Next, we prove that v is a fixed point of S in P, that is \(Sv=v\). Suppose \(Sv\ne v\), that is \(d(Sv,v)\ne 0\). Let
$$\begin{aligned} \begin{aligned} M(\nu _n, v)&=\max \left\{ \frac{d(v,Sv) \left[ 1+d(\nu _n,S\nu _n)\right] }{1+d(\nu _n, v)}, \frac{d(v,S\nu _n)\left[ 1+d(\nu _n,Sv)\right] }{1+d(\nu _n, v)}, d(\nu _n, v)\right\} \\&=\max \left\{ \frac{d(v,Sv) \left[ 1+d(\nu _n,\nu _{n+1})\right] }{1+d(\nu _n,v)}, \frac{d(v,\nu _{n+1})\left[ 1+d(\nu _n,Sv)\right] }{1+d(\nu _n,v)}, d(\nu _n,v)\right\} \end{aligned} \end{aligned}$$
(26)
Letting \(n\rightarrow +\infty\) and from \(\lim \limits _{n\rightarrow +\infty }\nu _n=v\), we get
$$\begin{aligned} \lim \limits _{n \rightarrow +\infty }M(\nu _n, v)= \max \{d(v,Sv),0,0\}=d(v,Sv). \end{aligned}$$
(27)
We know that \(\nu _n \le v\), for all n then from contraction condition (3), we get
$$\begin{aligned} \phi (d(\nu _{n+1}, Sv))=\phi (d(S\nu _n, Sv)\le \phi (s d(S\nu _n, Sv)\le \phi (M(\nu _n, v))-\psi (M(\nu _n, v)) \end{aligned}$$
(28)
Letting \(n \rightarrow +\infty\) and use of (27), we get
$$\begin{aligned} \phi (d(v,Sv)) \le \phi (d(v,Sv))-\psi (d(v,Sv))< \phi (d(v,Sv)) \end{aligned}$$
(29)
which is wrong under (29). Thus, \(Sv=v\), that is S has a fixed point v in P. \(\square\)
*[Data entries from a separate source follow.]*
-- ==== Sys2Proof/Syntax.lean ====
section
/-! DEFINITION. The instruction set as syntax: one constructor per row of the opcode table. The first 336 are the 32-bit
words of the map of R100; their arguments are the fields of the word: a, b, c register names, i an immediate, m the x
bit of the predicated form, o the x bit of AMO. The other 76 are the events of the package (95_what_each_step_holds);
their arguments say which block they concern and what the world outside the package supplies. -/
namespace Sys2Proof

/-- Which access of an engine, a record or the dispatcher fails (R224, R363, R366, R367, R380, R381). Drovers are keyed
8 x package core + slot. -/
inductive EngineAccess where
  | transfer (key ch id : Nat)
  | swapIn (h : Nat)
  | ringRead (h : Nat)
  | launch (h : Nat)
  | record (h n : Nat)
  | completion (task : Nat)
  | successor (task : Nat)
  | profile (task : Nat)
  deriving DecidableEq, Repr
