/-! ### Fields of a word (R95): op [5:0], x [6], a [13:7], b [20:14], hi [31:21]; c [27:21], fn [31:28]. -/

def fOp (w : BitVec 32) : BitVec 6 := w.extractLsb' 0 6
def fX (w : BitVec 32) : Bool := w.extractLsb' 6 1 == 1#1
def fA (w : BitVec 32) : Reg := w.extractLsb' 7 7
def fB (w : BitVec 32) : Reg := w.extractLsb' 14 7
def fHi (w : BitVec 32) : BitVec 11 := w.extractLsb' 21 11
def hiC (h : BitVec 11) : Reg := h.extractLsb' 0 7
def hiFn (h : BitVec 11) : BitVec 4 := h.extractLsb' 7 4
def hiLow8 (h : BitVec 11) : BitVec 8 := h.extractLsb' 0 8
def hiFn3 (h : BitVec 11) : BitVec 3 := h.extractLsb' 8 3
def hiLow6 (h : BitVec 11) : BitVec 6 := h.extractLsb' 0 6
def hiKind (h : BitVec 11) : BitVec 5 := h.extractLsb' 6 5
def hiScope (h : BitVec 11) : BitVec 3 := h.extractLsb' 0 3
def hiOrder (h : BitVec 11) : BitVec 2 := h.extractLsb' 3 2
def hiRest (h : BitVec 11) : BitVec 6 := h.extractLsb' 5 6
def low5 (r : Reg) : BitVec 5 := r.extractLsb' 0 5
def high2 (r : Reg) : BitVec 2 := r.extractLsb' 5 2
def low3 (r : Reg) : BitVec 3 := r.extractLsb' 0 3
def high4 (r : Reg) : BitVec 4 := r.extractLsb' 3 4
def fnLow (f : BitVec 4) : BitVec 2 := f.extractLsb' 0 2
def fnHigh (f : BitVec 4) : BitVec 2 := f.extractLsb' 2 2
/-- The 14 bits of fields c and b read together (R142), and the 18 bits of the L format. -/
def cb (h : BitVec 11) (b : Reg) : BitVec 14 := hiC h ++ b
def imm18 (h : BitVec 11) (b : Reg) : BitVec 18 := h ++ b

/-- A word from its fields. -/
def pack (op : BitVec 6) (x : Bool) (a b : Reg) (hi : BitVec 11) : BitVec 32 :=
  hi ++ b ++ a ++ BitVec.ofBool x ++ op

/-- The instruction, provided the fields that are res0 are zero. -/
def need (zero : Bool) (r : Row) : Except Reject Row := if zero then .ok r else .error .res0

/-- Major 0x00, SYS. -/
def decodeSys (w : BitVec 32) : Except Reject Row :=
  let a := fA w
  let b := fB w
  let h := fHi w
  let c := hiC h
  let x := fX w
  match (hiFn h).toNat with
  | 1 => need (!x && a == 0 && b == 0 && c == 0) .nop
  | 2 => need (!x && a == 0) .trap
  | 3 => need (!x && a == 0 && b == 0 && c == 0) .eret
  | 4 => need (!x && a == 0) .brk
  | 5 => need (!x && a == 0) .svc
  | 6 => need (!x && a == 0 && c == 0) .wait
  | 7 => need (!x && a == 0 && b == 0 && c == 0) .yield
  | 8 => need (!x) .srd
  | 9 => need (!x) .swr
  | 10 => need (!x && a == 0 && c == 0) .winb
  | 11 => need (!x && high4 a == 0) .rep
  | 12 => need (!x && a == 0 && b == 0 && c == 0) .exit
  | _ => .error .unassignedFunction

/-- Major 0x01, INT. -/
def decodeInt (w : BitVec 32) : Except Reject Row :=
  let h := fHi w
  let c := hiC h
  let x := fX w
  if x then
    match (hiFn h).toNat with
    | 0 => .ok .shr
    | 1 => .ok .sra
    | 2 => .ok .ror
    | 3 => .ok .slt
    | 4 => .ok .sltu
    | 5 => .ok .min
    | 6 => .ok .max
    | 7 => .ok .minu
    | 8 => .ok .maxu
    | 9 => need (c == 0) .clz
    | 10 => need (c == 0) .ctz
    | 11 => need (c == 0) .popc
    | 12 => .ok .exts
    | 13 => .ok .extz
    | 14 => need (c == 0) .bswp
    | 15 => .ok .selnz
    | _ => .error .unassignedFunction
  else
    match (hiFn h).toNat with
    | 0 => .ok .add
    | 1 => .ok .sub
    | 2 => .ok .mul
    | 3 => .ok .mulh
    | 4 => .ok .mulhu
    | 5 => .ok .mulhsu
    | 6 => .ok .div
    | 7 => .ok .divu
    | 8 => .ok .rem
    | 9 => .ok .remu
    | 10 => .ok .and
    | 11 => .ok .or
    | 12 => .ok .xor
    | 13 => .ok .andn
    | 14 => .ok .orn
    | 15 => .ok .shl
    | _ => .error .unassignedFunction

/-- Major 0x02, ADDI. -/
def decodeAddi (w : BitVec 32) : Except Reject Row :=
  let x := fX w
  need (!x) .addi

/-- Major 0x03, ANDI. -/
def decodeAndi (w : BitVec 32) : Except Reject Row :=
  let x := fX w
  need (!x) .andi

/-- Major 0x04, ORI. -/
def decodeOri (w : BitVec 32) : Except Reject Row :=
  let x := fX w
  need (!x) .ori

/-- Major 0x05, XORI. -/
def decodeXori (w : BitVec 32) : Except Reject Row :=
  let x := fX w
  need (!x) .xori

/-- Major 0x06, SLTI. -/
def decodeSlti (w : BitVec 32) : Except Reject Row :=
  let x := fX w
  need (!x) .slti

/-- Major 0x07, SLTIU. -/
def decodeSltiu (w : BitVec 32) : Except Reject Row :=
  let x := fX w
  need (!x) .sltiu

/-- Major 0x08, SHI. -/
def decodeShi (w : BitVec 32) : Except Reject Row :=
  let h := fHi w
  let x := fX w
  match (hiKind h).toNat with
  | 0 => need (!x) .shli
  | 1 => need (!x) .shri
  | 2 => need (!x) .srai
  | _ => .error .unassignedFunction

/-- Major 0x09, LI. -/
def decodeLi (w : BitVec 32) : Except Reject Row :=
  let x := fX w
  need (!x) .li

/-- Major 0x0A, LIH. -/
def decodeLih (w : BitVec 32) : Except Reject Row :=
  let x := fX w
  need (!x) .lih

/-- Major 0x0B, ADPC. -/
def decodeAdpc (w : BitVec 32) : Except Reject Row :=
  let x := fX w
  need (!x) .adpc

/-- Major 0x0C, JAL. -/
def decodeJal (w : BitVec 32) : Except Reject Row :=
  let x := fX w
  need (!x) .jal

/-- Major 0x0D, JALR. -/
def decodeJalr (w : BitVec 32) : Except Reject Row :=
  let x := fX w
  need (!x) .jalr

/-- Major 0x0E, BEQ. -/
def decodeBeq (w : BitVec 32) : Except Reject Row :=
  let x := fX w
  need (!x) .beq

/-- Major 0x0F, BNE. -/
def decodeBne (w : BitVec 32) : Except Reject Row :=
  let x := fX w
  need (!x) .bne

/-- Major 0x10, BLT. -/
def decodeBlt (w : BitVec 32) : Except Reject Row :=
  let x := fX w
  need (!x) .blt

/-- Major 0x11, BGE. -/
def decodeBge (w : BitVec 32) : Except Reject Row :=
  let x := fX w
  need (!x) .bge

/-- Major 0x12, BLTU. -/
def decodeBltu (w : BitVec 32) : Except Reject Row :=
  let x := fX w
  need (!x) .bltu

/-- Major 0x13, BGEU. -/
def decodeBgeu (w : BitVec 32) : Except Reject Row :=
  let x := fX w
  need (!x) .bgeu

/-- Major 0x14, LDB. -/
def decodeLdb (w : BitVec 32) : Except Reject Row :=
  let x := fX w
  if x then .ok .ldbz else .ok .ldb

/-- Major 0x15, LDH. -/
def decodeLdh (w : BitVec 32) : Except Reject Row :=
  let x := fX w
  if x then .ok .ldhz else .ok .ldh

/-- Major 0x16, LDW. -/
def decodeLdw (w : BitVec 32) : Except Reject Row :=
  let x := fX w
  if x then .ok .ldwz else .ok .ldw

/-- Major 0x17, LDD. -/
def decodeLdd (w : BitVec 32) : Except Reject Row :=
  let x := fX w
  need (!x) .ldd

/-- Major 0x18, STB. -/
def decodeStb (w : BitVec 32) : Except Reject Row :=
  let x := fX w
  need (!x) .stb

/-- Major 0x19, STH. -/
def decodeSth (w : BitVec 32) : Except Reject Row :=
  let x := fX w
  need (!x) .sth

/-- Major 0x1A, STW. -/
def decodeStw (w : BitVec 32) : Except Reject Row :=
  let x := fX w
  need (!x) .stw

/-- Major 0x1B, STD. -/
def decodeStd (w : BitVec 32) : Except Reject Row :=
  let x := fX w
  need (!x) .std

/-- Major 0x1C, AMO. -/
def decodeAmo (w : BitVec 32) : Except Reject Row :=
  let h := fHi w
  match (hiFn h).toNat with
  | 0 => .ok .amoswp
  | 1 => .ok .amoadd
  | 2 => .ok .amoand
  | 3 => .ok .amoor
  | 4 => .ok .amoxor
  | 5 => .ok .amomin
  | 6 => .ok .amomax
  | 7 => .ok .amominu
  | 8 => .ok .amomaxu
  | 9 => .ok .amocas
  | _ => .error .unassignedFunction

/-- Major 0x1D, FENCE. -/
def decodeFence (w : BitVec 32) : Except Reject Row :=
  let a := fA w
  let b := fB w
  let h := fHi w
  let x := fX w
  need (!x && a == 0 && b == 0 && hiRest h == 0) .fence

/-- Major 0x20, VCFG. -/
def decodeVcfg (w : BitVec 32) : Except Reject Row :=
  let b := fB w
  let h := fHi w
  let c := hiC h
  let x := fX w
  match (hiFn h).toNat with
  | 0 => need (!x && c == 0) .setvl
  | 1 => need (!x && c == 0) .setvty
  | 2 => need (!x && c == 0) .settl
  | 3 => need (!x && b == 0 && c == 0) .getg
  | _ => .error .unassignedFunction

/-- Major 0x21, VIA. -/
def decodeVia (w : BitVec 32) : Except Reject Row :=
  let h := fHi w
  match (hiFn h).toNat with
  | 0 => .ok .vadd
  | 1 => .ok .vsub
  | 2 => .ok .vrsub
  | 3 => .ok .vmul
  | 4 => .ok .vmulh
  | 5 => .ok .vmulhu
  | 6 => .ok .vmacc
  | 7 => .ok .vnmsac
  | 8 => .ok .vdiv
  | 9 => .ok .vdivu
  | 10 => .ok .vrem
  | 11 => .ok .vremu
  | 12 => .ok .vsadd
  | 13 => .ok .vssub
  | 14 => .ok .vabsd
  | _ => .error .unassignedFunction

/-- Major 0x22, VIAS. -/
def decodeVias (w : BitVec 32) : Except Reject Row :=
  let h := fHi w
  match (hiFn h).toNat with
  | 0 => .ok .vaddS
  | 1 => .ok .vsubS
  | 2 => .ok .vrsubS
  | 3 => .ok .vmulS
  | 4 => .ok .vmulhS
  | 5 => .ok .vmulhuS
  | 6 => .ok .vmaccS
  | 7 => .ok .vnmsacS
  | 8 => .ok .vdivS
  | 9 => .ok .vdivuS
  | 10 => .ok .vremS
  | 11 => .ok .vremuS
  | 12 => .ok .vsaddS
  | 13 => .ok .vssubS
  | 14 => .ok .vabsdS
  | _ => .error .unassignedFunction

/-- Major 0x23, VIB. -/
def decodeVib (w : BitVec 32) : Except Reject Row :=
  let b := fB w
  let h := fHi w
  let x := fX w
  match (hiFn h).toNat with
  | 0 => .ok .vand
  | 1 => .ok .vor
  | 2 => .ok .vxor
  | 3 => .ok .vandn
  | 4 => .ok .vshl
  | 5 => .ok .vshr
  | 6 => .ok .vsra
  | 7 => .ok .vmin
  | 8 => .ok .vmax
  | 9 => .ok .vminu
  | 10 => .ok .vmaxu
  | 11 => need (!x) .vsel
  | 12 => need (b == 0) .vmov
  | _ => .error .unassignedFunction
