/-- Read n lines of 64 bytes. -/
def loadLines (s : State) (ag : Agent) (va : Word) (n : Nat) : Acc (List Byte) :=
  match n with
  | 0 => .ok s []
  | k + 1 =>
    match s.loadBlock ag va 64 with
    | .ok s l => match loadLines s ag (va + 64) k with
      | .ok s r => .ok s (l ++ r)
      | .fail s f => .fail s f
      | .wait s => .wait s
    | .fail s f => .fail s f
    | .wait s => .wait s

/-- Read a whole block of lines. -/
def State.loadWhole (s : State) (ag : Agent) (va : Word) (n : Nat) : Acc (List Byte) :=
  match loadLines s ag va n with
  | .wait t => .wait { s with reqs := t.reqs }
  | r => r

/-! ### Units (R16, R295, R296) -/

/-- Units of R295: lane groups, stream engines, gather engine, matrix units. -/
def Node.unit (n : Node) : Nat :=
  match n.kind with
  | 2 | 4 => 1
  | 3 | 5 => 2
  | 8 => 3
  | 9 => 4
  | _ => 0
def unitMax (u : Nat) : Nat :=
  match u with
  | 0 => 16
  | 2 => 1
  | _ => 4
/-- The bound row of a node: a source or destination that is a stream (R296). -/
def nodeStream (d : Drover) (n : Node) : Option Stream :=
  d.streams.find? (fun t => [n.srcB, n.srcC, n.srcA, n.dst].any (fun x => (x.map (fun (r : SrcRow) => r.base == t.row)).getD false))

/-- Stream engines of a core that bound rows hold. -/
def State.streamsOn (s : State) (core : Nat) : Nat := (keysOf core).foldl (fun a k => a + (s.drover k).streams.length) 0

/-- Units of a kind that chained runs use on a core; `but` is left out. A node on a bound row uses the stream's engine in place of one
of its own (R296). -/
def State.unitsUsed (s : State) (but : Option Nat) (core u : Nat) : Nat :=
  s.drovers.foldl (fun a (e : Nat × Drover) =>
    match e.2.run, e.2.template with
    | some r, some t =>
      if some e.1 != but && e.2.cst.run && r.placed && !e.2.cst.tmp then
        a + (t.nodes.filter (fun n => n.unit == u && (u != 1 || (nodeStream e.2 n).isNone) && neighbour (coreOf e.1) n.core == some core)).length
      else a
    | _, _ => a) 0

/-! ### The sequencer of a core, as its owner sees it (R350, R354, R361) -/

/-- The sequencer as a drover reads it: 0 for a drover that does not own it (R350). -/
def State.srsOf (s : State) (key : Nat) : Srs :=
  let r := (s.core (coreOf key)).srs
  if r.owner = some key then r else Srs.reset

/-- A change to the sequencer of the drover's core, if the drover owns it. R350 gives only that another drover reads 0: a supervisor
SWR of SRSS or SKM by one completes and changes nothing (DESIGN CHOICE, log 63). -/
def State.setSrs (s : State) (key : Nat) (f : Srs → Srs) : State :=
  let c := s.core (coreOf key)
  if c.srs.owner = some key then s.setCore (coreOf key) { c with srs := f c.srs } else s

/-- Run elements of a tile. -/
def SrsCfg.te (c : SrsCfg) : Nat := pow2 (c.rl + c.cl)

/-- The formats a signature is made of. -/
def signable (f : Fmt) : Bool := f == .f16 || f == .bf16 || f == .f32

def Sig.start (t : Nat) : Sig := ⟨t, 0, 0, 0, false⟩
The uniqueness of, an existing fixed point in Theorems 3 and 4 can get, if P has the following property:
For any \(\nu\), \(\xi\)\(\in P\), there exists \(v \in P\) such that \(v \le \nu\) and \(v \le \xi\).
Theorem 5
If P satisfies the above mentioned condition in Theorem 3 (or Theorem 4) then S has a unique fixed point.
Proof
From Theorem 3 (or Theorem 4), we conclude that S has a nonempty set of fixed points. Suppose that \(\nu ^*\) and \(\xi ^*\) be two fixed points of S then, we claim that \(\nu ^*=\xi ^*\). Suppose that \(\nu ^*\ne \xi ^*\), then from the hypotheses we have
$$\begin{aligned} \begin{aligned} \phi (d(S\nu ^*, S\xi ^*))&\le \phi (sd(S\nu ^*, S\xi ^*)) \le \phi (M(\nu ^*, \xi ^*))-\psi (M(\nu ^*, \xi ^*)) \end{aligned} \end{aligned}$$
(30)
where
$$\begin{aligned} \begin{aligned} M(\nu ^*, \xi ^*)&=\max \left\{ \frac{d(\xi ^*,S\xi ^*) \left[ 1+d(\nu ^*,S\nu ^*)\right] }{1+d(\nu ^*,\xi ^*)}, \frac{d(\xi ^*,S\nu ^*) \left[ 1+d(\nu ^*,S\xi ^*)\right] }{1+d(\nu ^*,\xi ^*)}, d(\nu ^*,\xi ^*)\right\} \\&= \max \left\{ \frac{d(\xi ^*,\xi ^*) \left[ 1+d(\nu ^*,\nu ^*)\right] }{1+d(\nu ^*,\xi ^*)},\frac{d(\xi ^*,\nu ^*) \left[ 1+d(\nu ^*,\xi ^*)\right] }{1+d(\nu ^*,\xi ^*)}, d(\nu ^*,\xi ^*)\right\} \\&= \max \{0,d(\xi ^*,\nu ^*), d(\nu ^*,\xi ^*) \}\\&=d(\nu ^*,\xi ^*). \end{aligned} \end{aligned}$$
(31)
Then by Eq. (30), we have
$$\begin{aligned} \begin{aligned} \phi (d(\nu ^*, \xi ^*))&=\phi (d(S\nu ^*, S\xi ^*)) \le \phi (d(\nu ^*, \xi ^*))-\psi (d(\nu ^*, \xi ^*)) < \phi (d(\nu ^*, \xi ^*)) \end{aligned} \end{aligned}$$
(32)
which is a contradiction under (32). Hence, \(\nu ^*= \xi ^*\).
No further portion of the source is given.